Posted in Statistics with tags , , , , , , on April 23, 2017 by xi'an

Harry Enten (and not Nate Silver as reported by Le Monde) published yesterday a post on Five-Thirty-Eight about the unpredictability of the French elections. Which essentially states the obvious, namely that the four major candidates all stand a chance to make it to the runoff. (The post classifies Macron as a former left-wing socialist, which shows a glaring misunderstanding of the candidate or a massive divergence of what left-wing means between France and the USA.) The tribune states both that the polls could exhibit a bigger mistake than in the previous elections and that Le Pen score is unlikely to be underestimated, because voters are no longer shy to acknowledge they vote for a fascist candidate. One argument for the error in the polls is attributed to pollsters “herding” their results, i.e., shrinking the raw figures towards the global average taken over previous polls. A [rather reasonable] correction dismissed by Le Monde and French pollsters. While Enten argues that the variability of the percentages over fifty polls is too small to be plausible, assuming a Normal distribution that may not hold because French pollsters use quotas to build their polling population. In any case, this analysis, while cautious and reasonably so!, does not elaborate on the largest question mark, the elephant in the room, namely the percentage of abstentions today and their distribution among the political spectrum, which may eventually make the difference tonight. Indeed, “the bottom line is that we don’t know what’s going to happen on Sunday.” And it is definitely frightening!

optimultiplication [a riddle]

Posted in Books, Kids, R, Statistics with tags , , , , , on April 14, 2017 by xi'an

The riddle of this week is about an optimisation of positioning the four digits of a multiplication of two numbers with two digits each and is open to a coding resolution:

Four digits are drawn without replacement from {0,1,…,9}, one at a time.
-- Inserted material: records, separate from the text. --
def execFill (dt pid : Nat) (s : State) : Host.Outcome State Fault Refusal := run dt (onHandedMem pid [0x13] State.fillPacket) s

/-- `n` bytes of a tensor from byte `off`, each with its word's poison flag. -/
def State.tensorBytes (s : State) (x : OpCtx) (t : Tensor) (off n : Nat) : List (Byte × Bool) × State :=
  match t.spill with
  | none => (s.finishMoves.countRange t.tile (t.off + off) n x.master).readBytes t.tile (t.off + off) n x
  | some a => ((List.range n).map fun i =>
      let w := s.fetchedWord x.pid (a.toNat + off + i)
      (lget (wordBytes w.1) ((a.toNat + off + i) % 8) 0, w.2), s)

/-- The transpose of a matrix of elements of `k` bytes. -/
def transposeBytes (bs : List (Byte × Bool)) (k rows cols : Nat) : List (Byte × Bool) :=
  (List.range cols).flatMap fun c => (List.range rows).flatMap fun r => (bs.drop ((r * cols + c) * k)).take k

/-- Transpose one tensor's 2D view into another (R217). -/
def State.doTranspose (s : State) (w : Work) (a b : Tensor) : State :=
  let x := w.by_ (mTranspose a.tile)
  let n := a.rows * a.cols * a.elemBytes
  match s.tensorCheck x .read a n, s.tensorCheck x .write b n with
  | none, none =>
    let (bs, s1) := s.tensorBytes x a 0 n
    s1.writeTensor x w.pid b 0 ((transposeBytes bs a.elemBytes a.rows a.cols).map some)
  | some (r, o), _ => (s.logRes x r a.tile o (s.globalAddr a.tile o)).noteFail w.pid r.status.1 r.status.2
  | none, some (r, o) => (s.logRes x r b.tile o (s.globalAddr b.tile o)).noteFail w.pid r.status.1 r.status.2

/-- TRANSPOSE_COPY: a spilled source is read over the fabric first (R217, R246). -/
def State.transposePacket (w : Work) (s : State) : State :=
  let j := w.slot.getD 0
  match s.tensorKept j (w.pkt.par 0), s.tensorKept j (w.pkt.par 1) with
  | some a, some b =>
    let n := a.rows * a.cols * a.elemBytes
    if !s.allFetched w.pid [(a, n)] then
      if !w.tags.isEmpty then s
      else if w.failed then s.completeOuts w.pid
      else s.fetchTensor (w.by_ (mTranspose a.tile)) w.pid a 0 n
    else ((s.beginWrote w (s.tensorKeys a n) (s.tensorKeys b n)).doTranspose w a b).finishRemote w.pid
  | _, _ => s

def execTransposeCopy (dt pid : Nat) (s : State) : Host.Outcome State Fault Refusal :=
  run dt (onHandedMem pid [0x14] State.transposePacket) s

/-- FENCE: done once every packet of its job dispatched earlier from its window has replied; their operations are then
performed (R222). -/
def State.fencePacket (w : Work) (s : State) : State :=
  if s.works.any fun v => v.pid < w.pid && v.pkt.window == w.pkt.window && v.slot == w.slot then s
  else s.complete w.pid .done 0 0

def execFence (dt pid : Nat) (s : State) : Host.Outcome State Fault Refusal := run dt (onHanded pid [0x15] State.fencePacket) s

end Sys2Proof.Machine
end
What is the optimal strategy to position those four digits, two digits per row, as they are drawn, toward minimising the average product?

Although the problem can be solved algebraically by computing E[X⁴|x¹,..] and E[X⁴X³|x¹,..]  I wrote three R codes to “optimise” the location of the first three digits: the first digit ends up as a unit if it is 5 or more and a multiple of ten otherwise, on the first row. For the second draw, it is slightly more variable: with this R code,

for (t in 1:N)
if (i<5){ #10*i

the resulting digit again ends up as a unit if it is 5 (except when x¹=7,8,9, where it is 4) or more and a multiple of ten otherwise, but on the second row. Except when x¹=0, x²=1,2,3,4, when they end up on the first row together, 0 obviously in front.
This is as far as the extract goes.